/-- GEN_CFG (R35). -/
def commitGenCfg (c : CCtx) (g p pattern audio y cb cr : Nat) (m : Mach) : CRes :=
  if 63 < g ∨ (15 < p ∧ p ≠ 255) ∨ 3 < pattern ∨ 1 < audio ∨ 1023 < y ∨ 1023 < cb ∨ 1023 < cr then .arg
  else
    let q := if p = 255 then (gen m g).plane else p
    let v : Gen := { plane := q, pattern, tone := audio == 1, y, cb, cr }
    let go := CRes.done (pend { m with xb := { m.xb with gens := tset m.xb.gens g v } } c.ep q (target m q) (.gen g v))
    if q = (gen m g).plane then go
    else match lowDest fun d => (dest m d).src == 2336 + g || (dest m d).asrc == 2336 + g with
      | some d => .conflict 2 d
      | none =>
        match windowOn m (2336 + g) with
        | some k => .conflict 5 k
        | none => go

/-! ### Source input commands (R42, R44, R78, R92, R103, R104) -/

/-- Planes on which a source has a route: a committed destination or a window. -/
def routedOn (m : Mach) (s p : Nat) : Bool :=
  m.xb.dests.any (fun x => x.2.src == s && x.2.plane == p) ||
    m.cmp.cmps.any fun x => x.2.com.plane == p && x.2.com.wins.any fun w => w.2.src == s

/-- SRC_MODE (R42). -/
def commitSrcMode (c : CCtx) (s mode flags hold : Nat) (m : Mach) : CRes :=
  if 2303 < s ∨ 1 < mode ∨ 1 < flags ∨ 255 < hold then .arg
  else match (List.range 16).find? fun p => mode == 1 && routedOn m s p &&
      ((pair m s p).cls == 2 || (pair m s p).cls == 0) with
    | some p => .refuse sArg { okind := 4, oid := p }
    | none =>
      let m1 := setSrc m s fun x => { x with mode, sticky := flags == 1, lossHold := hold }
      let mine := m.xb.holds.filter fun h => h.src == s
      let m2 := if (srcOf m s).mode = 1 ∧ mode = 0 then m1 else m
      match (if mode = 0 then capStep m2 (m.xb.holds.filter fun h => h.src != s) (mine.map fun h => (0xFFFF, h)) else none) with
      | some r => r
      | none => .done (assignFeeds (pendAll m1 c.ep (.srcMode s mode flags hold)))

/-- SRC_WARM (R44). -/
def commitSrcWarm (c : CCtx) (s on : Nat) (m : Mach) : CRes :=
  if 2303 < s ∨ 1 < on ∨ (srcOf m s).mode = 1 then .arg
  else
    let off (x : Src) : List Nat := if on = 1 then [] else if x.warm then List.range 16 else x.warmOff
    let m1 := setSrc m s fun x => { x with warm := on == 1, warmOff := off x }
    if 4096 < fbHeld m1 m1.xb.holds + iceTotal m1 ∧ fbHeld m m.xb.holds < fbHeld m1 m1.xb.holds then fbShort m 0xFFFF
    else .done (pendAll m1 c.ep (.srcWarm s (on == 1)))

/-- A source's group, whole. -/
def setGroup (g : List Nat) (m : Mach) (s : Nat) : Mach :=
  setSrc m s fun x => { x with group := g, gbroken := false, gcount := 0 }

/-- SRC_GROUP (R92). -/
def commitSrcGroup (c : CCtx) (size a b d e : Nat) (m : Mach) : CRes :=
  if size = 0 then
    let g := (srcOf m a).group
    if 2303 < a ∨ g.isEmpty ∨ (srcOf m a).mode = 1 then .arg
    else
      let m1 := g.foldl (setGroup []) m
      let m1 := g.foldl (fun m s => endCond m s 0x17) m1
      .done (pendAll m1 c.ep (.srcGroup g false))
  else
    let ms := if size = 2 then [a, b] else [a, b, d, e]
    let f := (srcOf m a).fmt
    if (size ≠ 2 ∧ size ≠ 4) ∨ (size = 2 ∧ (d ≠ 4095 ∨ e ≠ 4095)) ∨ !ms.Nodup ∨
        ms.any (fun s => decide (2303 < s) || (srcOf m s).mode == 1 || !(srcOf m s).group.isEmpty || (srcOf m s).fmt != f)
    then .arg
    else
      let g := ms.mergeSort
      let m1 := g.foldl (setGroup g) m
      .done (pendAll m1 c.ep (.srcGroup g true))

/-- SRC_WINDOW (R78). -/
def commitSrcWindow (c : CCtx) (s w qc : Nat) (m : Mach) : CRes :=
  if 2303 < s ∨ (w ≠ 0 ∧ (w < 2 ∨ 80 < w)) ∨ qc < 4 ∨ 64 < qc then .arg
  else .done (pendAll (setSrc m s fun x => { x with wSet := w, qSet := qc }) c.ep (.srcWindow s w qc))

/-- IS_SRC_STAT (R107). -/
def srcStat (m : Mach) (s : Nat) : Nat :=
  mask ((List.range 16).map fun p => (pair m s p).cls == 3) * 2 ^ 16 + b2n (srcOf m s).gbroken * 4
    + b2n ((bufSources m m.xb.holds).contains s) * 2 + b2n (srcOf m s).present

/-- IS_SRC_FMT (R107). -/
def srcFmtWord (f : SrcFmt) : Nat :=
  f.scan * 2 ^ 30 + f.rate * 2 ^ 26 + f.rclass * 2 ^ 24 + f.samples % 4096 * 2 ^ 12 + f.lines % 4096

/-- IS_SRC_FMT of a source: unknown while it is not present. -/
def srcFmtReg (m : Mach) (s : Nat) : Nat := srcFmtWord (if (srcOf m s).present then (srcOf m s).fmt else {})

/-- SRC_STATUS (R104). -/
def askSrcStatus (s : Nat) (m : Mach) : QRes :=
  if 2303 < s then .arg
  else .answer m sOk [.w (srcStat m s), .w (srcFmtReg m s),
    .w ((List.range 16).foldl (fun a p => a + (pair m s p).cls * 4 ^ p) 0)]

end Sys2Proof.Machine
end

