/-- A line joins the alignment buffer, the de-embedder (to which lost packets are a gap, R95), the lines compositors take in, and the frame in progress, whose ancillary region may
have no room for some of its packets (R78, R93, R101). -/
def storeLine (m : Mach) (s : Nat) (l : LineIn) (ws : List Nat) (at_ until_ : Nat) : Mach :=
  let x := srcOf m s
  let data : LineData := { words := ws, anc := l.anc }
  let (len, kept, lost) := match x.cur with
    | some i => fitAncs l.line (lget ({} : FrameBuf) x.bufs i).ancLen l.anc
    | none => (0, l.anc, 0)
  let m := setSrcCnt m s fun c => { c with ancDrop := sat c.ancDrop (l.ancLost + lost) }
  setSrc m s fun x => { x with
    lab := labKeep m.dt.t (tset x.lab l.line { data, at_, until_ }), seen := tset x.seen l.line data,
    pid := (pidOf l.anc).or x.pid, validAt := if validLine x.fmt l then m.now else x.validAt,
    audioQ := x.audioQ ++ (if 0 < l.ancLost ∧ 0 < audioGroups m s then [(at_, [], [])] else []) ++
      deembedLine x.fmt (audioGroups m s) at_ l.anc,
    bufs := match x.cur with
      | some i => lmod x.bufs i fun b => { b with lines := tset b.lines l.line { words := ws, anc := kept }, ancLen := len,
                                                  fieldAt := b.fieldAt.or (if b.fmt.fieldDone l.line then some at_ else none)
                                                  concealed := b.concealed || !l.holes.isEmpty }
      | none => x.bufs }

/-- IS_LINE_ARRIVAL (R77). -/
def lineArrival (s : Nat) (content : Option LineIn) (m : Mach) : Mach :=
  match takeLine m s content with
  | none => m
  | some (l, m) =>
    let t := l.at_.getD m.dt.t
    let tick := m.now - (m.dt.t - t) / (2 * nsU)
    let m := if l.line = 1 then
        let g := groupFrame m s tick
        beginFrame (setSrc m s fun x => { x with prev1At := x.line1At, line1At := tick, line1T := t }) s g
      else m
    let m := checkGroup m s l.line
    let leads := leadsOf m s l.line t
    let m := (leads.zipIdx.map fun x => (x.2, x.1)).foldl (measure m s l.line) m
    let stay := (leads.zipIdx.filter fun x => (pair m s x.2).cls == 3).foldl (fun a x => max a x.1) 0
    let (m, ws) := concealHoles m s l.line l.words l.holes
    storeLine m s l ws t (t + (stay * nsU).toNat)

/-! ### Loss, presence and return (R76, R97 to R99) -/

/-- A source has a committed destination or a window anywhere. -/
def routed (m : Mach) (s : Nat) : Bool := (List.range 16).any (routedOn m s)

/-- The active lines of an interrupted frame that never arrived (R98). -/
def missingLines (b : FrameBuf) (f : SrcFmt) : List Nat :=
  (List.range (f.total + 1)).filter fun l => (lineRow f.total f.lines f.scan l).isSome && (tget? l b.lines).isNone

/-- The lines of an interrupted frame that never arrived are concealed, each as a segment (R93, R98): the same line of the
newest complete frame, else the preceding active line of the field, else black. -/
def concealRest (m : Mach) (s i : Nat) : Mach :=
  let f := (srcOf m s).fmt
  let whole := (0, 2 * f.samples)
  let fill (m : Mach) (l : Nat) : Mach :=
    let ws := patch (blackLine (2 * f.samples)) (substitute m s l whole) whole
    setSrc (noteConceal m s) s fun x => { x with
      seen := tset x.seen l { words := ws }
      bufs := lmod x.bufs i fun b => { b with lines := tset b.lines l { words := ws }, concealed := true } }
  (missingLines (lget ({} : FrameBuf) (srcOf m s).bufs i) f).foldl fill m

####

Copy out every line in the records where the word "Bool" is found.

def routedOn (m : Mach) (s p : Nat) : Bool :=
def routed (m : Mach) (s : Nat) : Bool := (List.range 16).any (routedOn m s)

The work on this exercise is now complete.